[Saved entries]
▬▬▬
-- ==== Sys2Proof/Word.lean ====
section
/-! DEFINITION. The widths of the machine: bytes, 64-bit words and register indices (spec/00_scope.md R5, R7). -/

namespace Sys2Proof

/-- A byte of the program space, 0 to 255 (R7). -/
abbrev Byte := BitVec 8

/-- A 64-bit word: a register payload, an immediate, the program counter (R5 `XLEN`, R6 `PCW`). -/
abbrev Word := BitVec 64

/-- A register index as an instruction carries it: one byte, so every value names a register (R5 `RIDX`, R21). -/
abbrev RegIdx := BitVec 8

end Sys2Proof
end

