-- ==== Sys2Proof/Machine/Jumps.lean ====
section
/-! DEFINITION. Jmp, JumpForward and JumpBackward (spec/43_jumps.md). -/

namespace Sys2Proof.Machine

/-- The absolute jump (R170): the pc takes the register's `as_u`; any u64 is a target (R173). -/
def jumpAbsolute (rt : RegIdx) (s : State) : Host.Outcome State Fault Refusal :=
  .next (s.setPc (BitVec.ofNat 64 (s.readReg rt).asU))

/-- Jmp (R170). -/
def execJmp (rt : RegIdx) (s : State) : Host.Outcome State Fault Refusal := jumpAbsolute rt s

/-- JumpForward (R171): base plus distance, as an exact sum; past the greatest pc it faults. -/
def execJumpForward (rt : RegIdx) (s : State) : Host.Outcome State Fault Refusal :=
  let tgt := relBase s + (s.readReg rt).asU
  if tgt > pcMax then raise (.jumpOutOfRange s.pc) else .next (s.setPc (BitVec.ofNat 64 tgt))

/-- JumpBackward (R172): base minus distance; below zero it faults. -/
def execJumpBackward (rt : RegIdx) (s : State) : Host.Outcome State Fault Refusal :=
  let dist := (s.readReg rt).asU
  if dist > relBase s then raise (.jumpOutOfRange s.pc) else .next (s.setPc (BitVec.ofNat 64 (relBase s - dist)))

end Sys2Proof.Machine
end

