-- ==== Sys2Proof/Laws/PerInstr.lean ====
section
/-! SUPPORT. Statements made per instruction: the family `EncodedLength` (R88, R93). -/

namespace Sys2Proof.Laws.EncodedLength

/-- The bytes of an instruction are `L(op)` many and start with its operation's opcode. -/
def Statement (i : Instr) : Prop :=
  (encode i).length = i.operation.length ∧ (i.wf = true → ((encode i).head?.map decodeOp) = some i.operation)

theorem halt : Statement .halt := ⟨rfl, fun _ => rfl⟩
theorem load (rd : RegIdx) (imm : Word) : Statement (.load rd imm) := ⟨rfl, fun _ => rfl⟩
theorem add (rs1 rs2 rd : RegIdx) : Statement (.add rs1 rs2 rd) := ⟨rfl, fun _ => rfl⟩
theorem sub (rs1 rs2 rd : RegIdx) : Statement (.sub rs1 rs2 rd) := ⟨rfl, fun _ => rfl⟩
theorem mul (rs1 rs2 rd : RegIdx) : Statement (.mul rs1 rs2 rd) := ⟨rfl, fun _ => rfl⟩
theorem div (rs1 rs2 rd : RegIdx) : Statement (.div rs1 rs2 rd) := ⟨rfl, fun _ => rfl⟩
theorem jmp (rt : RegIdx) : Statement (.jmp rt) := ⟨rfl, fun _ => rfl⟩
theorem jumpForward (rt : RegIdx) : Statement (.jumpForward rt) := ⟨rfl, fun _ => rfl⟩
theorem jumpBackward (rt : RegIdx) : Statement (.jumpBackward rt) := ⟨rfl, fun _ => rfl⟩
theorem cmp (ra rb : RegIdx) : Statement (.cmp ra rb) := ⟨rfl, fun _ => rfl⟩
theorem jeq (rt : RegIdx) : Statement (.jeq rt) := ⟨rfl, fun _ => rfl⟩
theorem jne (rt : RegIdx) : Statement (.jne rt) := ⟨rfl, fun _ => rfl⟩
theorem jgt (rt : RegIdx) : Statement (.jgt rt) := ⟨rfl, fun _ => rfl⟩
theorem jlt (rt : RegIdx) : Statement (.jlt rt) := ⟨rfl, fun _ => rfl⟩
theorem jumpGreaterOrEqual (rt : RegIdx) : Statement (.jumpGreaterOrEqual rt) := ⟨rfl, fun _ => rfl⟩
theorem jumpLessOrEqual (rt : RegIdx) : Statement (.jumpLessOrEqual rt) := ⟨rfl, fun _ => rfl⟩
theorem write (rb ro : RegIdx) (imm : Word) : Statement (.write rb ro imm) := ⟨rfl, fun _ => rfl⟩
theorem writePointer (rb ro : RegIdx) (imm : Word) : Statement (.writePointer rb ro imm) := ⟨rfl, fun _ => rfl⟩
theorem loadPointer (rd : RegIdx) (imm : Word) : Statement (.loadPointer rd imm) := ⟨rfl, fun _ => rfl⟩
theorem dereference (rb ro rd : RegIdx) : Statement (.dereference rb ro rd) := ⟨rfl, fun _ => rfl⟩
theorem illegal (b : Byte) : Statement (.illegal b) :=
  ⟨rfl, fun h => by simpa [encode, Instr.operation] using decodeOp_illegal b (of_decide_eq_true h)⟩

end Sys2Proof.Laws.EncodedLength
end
▬▬▬
Action item:
Filter the entries above and keep only the lines with the word "register".

Answer to the problem:
/-! DEFINITION. The widths of the machine: bytes, 64-bit words and register indices (spec/00_scope.md R5, R7). -/
/-- A 64-bit word: a register payload, an immediate, the program counter (R5 `XLEN`, R6 `PCW`). -/
/-- A register index as an instruction carries it: one byte, so every value names a register (R5 `RIDX`, R21). -/
/-- The absolute jump (R170): the pc takes the register's `as_u`; any u64 is a target (R173). -/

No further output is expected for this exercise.